**WHAT YOU SHOULD DO**
Return only that part of the material below which starts with the line containing "4 * grpN g)" and goes on through the line containing "max (gridEnd d", restated exactly.
[[ PROVIDED RECORDS open ]]
-- ==== Sys2Proof/Machine/CheckSteps.lean ====
section
/-! DEFINITION. Validation of prickings, descriptors, pilot programs and preload sections: R381 steps 4 and 5 for tables 17, 19
and 26. -/
namespace Sys2Proof.Machine

/-! ### A body of 64-byte units -/

/-- What a descriptor is checked against: its table, the units, the unit of descriptor 0 and how many descriptors there are, the
bytes of the store that its offsets address, a reader of that store where the image carries it, and whether a pilot runs it. -/
structure Src where
  table : Nat
  units : Array Nat
  base  : Nat
  count : Nat
  limit : Nat
  rd    : Nat → Byte
  pilot : Bool

/-- Unit `u` as words. -/
def Src.entry (x : Src) (u : Nat) : Entry := entryWords 8 (x.units.getD u 0)

/-- A failure at a bit of unit `u`; bits past 511 lie in the units that follow (R381). -/
def Src.fail (x : Src) (code u bit : Nat) : Fail :=
  if bit = noBit then ⟨x.table, code, u, noBit⟩ else ⟨x.table, code, u + bit / 512, bit % 512⟩

/-- Failures of several conditions: code, bit, condition. -/
def Src.fails (x : Src) (u : Nat) (l : List (Nat × Nat × Bool)) : List Fail :=
  (l.filter fun c => c.2.2).map fun c => x.fail c.1 u c.2.1

/-- Reserved and out-of-range fields of a structure `n` at bit `off` of unit `u`. -/
def Src.fields (x : Src) (cRes cRan u off n : Nat) (lay : List Field) : List Fail :=
  ((badReservedBit lay n).toList.map fun b => x.fail cRes u (off + b))
    ++ (badRangeBit lay n).toList.map fun b => x.fail cRan u (off + b)

/-- The landing and destination ranges (R89, R139, R160, R382): `w` is the word that holds both pages. -/
def Src.ranges (x : Src) (u w dest land pages : Nat) : List Fail :=
  x.fails u [(ckLayout, 64 * w, decide (x.limit < 4096 * (dest + pages))),
    (ckLayout, 64 * w + 11, decide (x.limit < 4096 * (land + pages)) || overlap (dest, dest + pages) (land, land + pages))]

/-! ### Feeder layouts (R128 to R131) -/

/-- Strides of a tensor that reaches `rows`, `cols`, `ch` (R124, R125); `al`: the alignment of the store. -/
def stridesOk (lay w al row plane rows cols ch : Nat) : Bool :=
  if lay = 2 then decide (packedBytes ch w ≤ plane) && decide (cols * plane ≤ row)
  else decide (cols * (blockOf lay * w / 8) ≤ row) && decide (rows * row ≤ plane) && row % al == 0 && plane % al == 0

/-- The last coordinate inside [0, n) among `o`, `o + st`, … (`k` of them), if any. -/
def lastInside (o : Int) (st k n : Nat) : Option Nat :=
  if k = 0 ∨ (n : Int) ≤ o then none
  else
    let j := min (k - 1) (((n : Int) - 1 - o).toNat / max st 1)
    let v := o + ((j * st : Nat) : Int)
    if v < 0 then none else some v.toNat

/-- The end of the bytes that a grid of positions reads of a feeder's tensor; 0 when all are halo. -/
def gridEnd (d : Entry) (w : Nat) (x0 : Int) (sx kx : Nat) (y0 : Int) (sy ky : Nat) : Nat :=
  match lastInside x0 sx kx (feedW d), lastInside y0 sy ky (feedH d) with
  | some x, some y =>
    let (a, k) := elemAt (feedLayout d) (feedBase d) (feedA d) (feedRow d) w y x (feedCh0 d + feedCh d - 1)
    a + packedBytes (k + 1) w
  | _, _ => 0

/-- HALO_CONST suits the class of the operand (R131). -/
def haloOk (fmt c : Nat) : Bool :=
  if fmtFloat fmt then !(c / 128 % 256 == 255 && c % 128 != 0) else decide (c / 512 = 0)

/-- A feeder layout at unit `u` for an operand in `fmt`; `reach` is the end of what is read, `ch` the channels asked for. -/
def Src.feed (x : Src) (u fmt ch : Nat) (reach : Entry → Nat) : List Fail :=
  let d := x.entry u
  x.fields ckReserved ckRange u 0 (x.units.getD u 0) layFeed
    ++ x.fails u [(ckRange, 32, feedCh0 d % 4 != 0), (ckDescriptor, 19, feedCh d != ch),
      (ckRange, 200, !fmtFloat fmt && feedConst d % 512 == 256), (ckDescriptor, 200, !haloOk fmt (feedConst d)),
      (ckDescriptor, 87, !stridesOk (feedLayout d) (fmtWidth fmt) 16 (feedRow d) (feedA d) (feedH d) (feedW d)
        (feedCh0 d + feedCh d)),
      (ckLayout, 0, decide (x.limit < reach d))]

/-! ### Pass groups (R89, R112, R131, R286) -/

/-- The values of a group's pass entries, each with its bit from the group's first unit. -/
def Src.passes (x : Src) (u p : Nat) : List (Nat × Nat) :=
  (List.range p).map fun j => ((x.units.getD (u + 1 + j / 2) 0 >>> (256 * (j % 2))) % 2 ^ 256, 512 + 256 * j)

/-- An operand format serves an OP (R79, R81). -/
def opSuits (op fmt : Nat) : Bool := op == 0 || op == 4 || !fmtFloat fmt

/-- Rules on the header of a group alone. -/
def groupHead (x : Src) (u : Nat) (g : Entry) : List Fail :=
  let (k, n) := formKN (grpForm g)
  let sf := grpSfmt g
  let tf := grpTfmt g
  let mixed := (fmtFloat sf && !fmtFloat tf) || (!fmtFloat sf && fmtFloat tf)
  let small (f : Nat) : Bool := f == 2 || f == 3
  x.fields ckReserved ckRange u 0 (x.units.getD u 0) layGroup
    ++ x.fails u [(ckRange, 32, decide (k < grpK g)), (ckRange, 42, decide (n < grpN g)),
      (ckDescriptor, 50, grpForm g != 0 && grpT g != 1), (ckDescriptor, 54, grpForm g != 0 && grpD g != 1),
      (ckDescriptor, 32, grpK g % grpT g != 0), (ckDescriptor, 10, sf == 5), (ckDescriptor, 14, tf == 5),
      (ckDescriptor, 22, !opSuits (grpOp g) sf || !opSuits (grpOp g) tf), (ckFormat, 14, mixed),
      (ckFormat, 18, fmtGrid (grpOfmt g)), (ckFormat, 30, grpStoch g && fmtInt (grpOfmt g)),
      (ckFormat, 256, !inRange (zpRange sf) (grpZpS g)), (ckFormat, 265, !inRange (zpRange tf) (grpZpT g)),
      (ckLayout, 192, decide (x.limit < grpScale g + 64)),
      (ckDescriptor, 64 * 2, grpSeg g != 0 && decide (grpSeg g < (grpT g - 1) * grpD g + 1))]
    ++ x.ranges u 1 (grpDest g) (grpLand g) (grpPages g)
    ++ (if !x.pilot then [] else
      x.fails u [(ckDescriptor, 8, grpForm g != 0), (ckDescriptor, 10, !small sf), (ckDescriptor, 14, !small tf),
        (ckDescriptor, 18, !small (grpOfmt g) && grpOfmt g != 5), (ckDescriptor, 22, grpOp g != 0 && grpOp g != 4),
        (ckDescriptor, 25, grpCombine g == 2), (ckDescriptor, 27, grpReduce g != 0), (ckDescriptor, 29, grpNonfiniteOk g),
        (ckDescriptor, 30, grpStoch g), (ckFormat, 192, (readScale x.rd g).isNone)])

/-- Bytes of an output row (R88). -/
def outRowBytes (g : Entry) : Nat :=
  packedBytes (grpN g) (fmtWidth (grpOfmt g)) + (if grpCombine g = 0 then 0 else 2 * grpN g)
    + (if grpReduce g = 0 then 0 else 4 * grpN g)

/-- The end of what a pass reads of its feeder's tensor. -/
def passReach (g p d : Entry) : Nat :=
  let w := fmtWidth (grpSfmt g)
  let rl := feedRowLen d
  let full := passRows p / max rl 1
  max (gridEnd d w (feedX0 d) (feedSx d) rl (feedY0 d) (feedSy d) full)
    (gridEnd d w (feedX0 d) (feedSx d) (passRows p % max rl 1) (feedY0 d + ((full * feedSy d : Nat) : Int)) (feedSy d) 1)

/-- Rules on one pass: its fields, its feeder and its tile. -/
def passHead (x : Src) (u : Nat) (g : Entry) (n bit : Nat) : List Fail :=
  let p := entryWords 4 n
  let f := passFeed p
  let pitch := ceilDiv (packedBytes (grpK g) (fmtWidth (grpTfmt g))) 64 * 64
  x.fields ckReserved ckRange u bit n layPass
    ++ x.fails u [(ckReference, bit + 64, decide (x.count ≤ f)),
      (ckDescriptor, bit, grpSeg g != 0 && passRows p % grpSeg g != 0),
      (ckDescriptor, bit, grpSeg g == 0 && decide (passRows p < (grpT g - 1) * grpD g + 1)),
      (ckLayout, bit + 128, !passKeep p && decide (x.limit < passTile p + grpN g * pitch))]
    ++ (if x.count ≤ f then [] else
      x.feed (x.base + f) (grpSfmt g) (grpK g / grpT g) (passReach g p)
        ++ x.fails (x.base + f) [(ckDescriptor, 216, grpSeg g != 0 && feedRowLen (x.entry (x.base + f)) != grpSeg g)])

/-- The chains of a group: each a list of its passes, the last without CHAIN. -/
def chainsOf : List (Entry × Nat) → List (Entry × Nat) → List (List (Entry × Nat))
  | acc, [] => if acc.isEmpty then [] else [acc.reverse]
  | acc, p :: t => if passChain p.1 then chainsOf (p :: acc) t else (p :: acc).reverse :: chainsOf [] t

/-- Rules on a chain: equal output rows, the carry store, the k positions of MAX and MIN, and where the output lies. -/
def chainFails (x : Src) (u : Nat) (g : Entry) (c : List (Entry × Nat)) : List Fail :=
  let rows (p : Entry × Nat) : Nat := outRows (passRows p.1) (grpSeg g) (grpT g) (grpD g)
  let last := c.getLastD ([], 0)
  let n := rows last
  let written := if grpReduce g = 0 then n else min n 1
  x.fails u [(ckDescriptor, last.2 + 24, passChain last.1),
    (ckDescriptor, last.2, c.any fun p => rows p != n),
    (ckDescriptor, last.2, decide (2 ≤ c.length) && decide (65536 < n * grpN g)),
    (ckDescriptor, last.2 + 24, grpCombine g != 0 && (decide (128 < c.length) || decide (65535 < c.length * grpK g))),
    (ckDescriptor, last.2 + 145, !passChain last.1 && written != 0
      && decide (grpPages g * 4096 < passOut last.1 + (written - 1) * grpStride g + outRowBytes g))]

/-- A pass group at unit `u`. -/
def Src.group (x : Src) (u : Nat) : List Fail :=
  let g := x.entry u
  let ps := x.passes u (grpPasses g)
  let first := (ps.take 1).filter fun p => passKeep (entryWords 4 p.1)
  let pad := x.units.getD (u + grpPasses g / 2 + 1) 0 / 2 ^ 256
  groupHead x u g ++ (ps.flatMap fun p => passHead x u g p.1 p.2)
    ++ (first.map fun p => x.fail ckDescriptor u (p.2 + 25))
    ++ ((chainsOf [] (ps.map fun p => (entryWords 4 p.1, p.2))).flatMap (chainFails x u g))
    ++ failIf (grpPasses g % 2 == 1 && pad != 0) (x.fail ckReserved u (512 * (grpPasses g / 2 + 1) + 256))

/-! ### Transforms (R135, R139) -/

/-- The bound of a decoded magnitude (R135). -/
def magnitude (fmt : Nat) : Nat :=
  if fmt ≤ 1 then 15 else if fmt ≤ 3 then 255 else if fmt = 4 then 33023 else 32768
[[ PROVIDED RECORDS closed ]]
**ANSWER FOR THE TASK**
    + (if grpReduce g = 0 then 0 else 4 * grpN g)

/-- The end of what a pass reads of its feeder's tensor. -/
def passReach (g p d : Entry) : Nat :=
  let w := fmtWidth (grpSfmt g)
  let rl := feedRowLen d
  let full := passRows p / max rl 1
  max (gridEnd d w (feedX0 d) (feedSx d) rl (feedY0 d) (feedSy d) full)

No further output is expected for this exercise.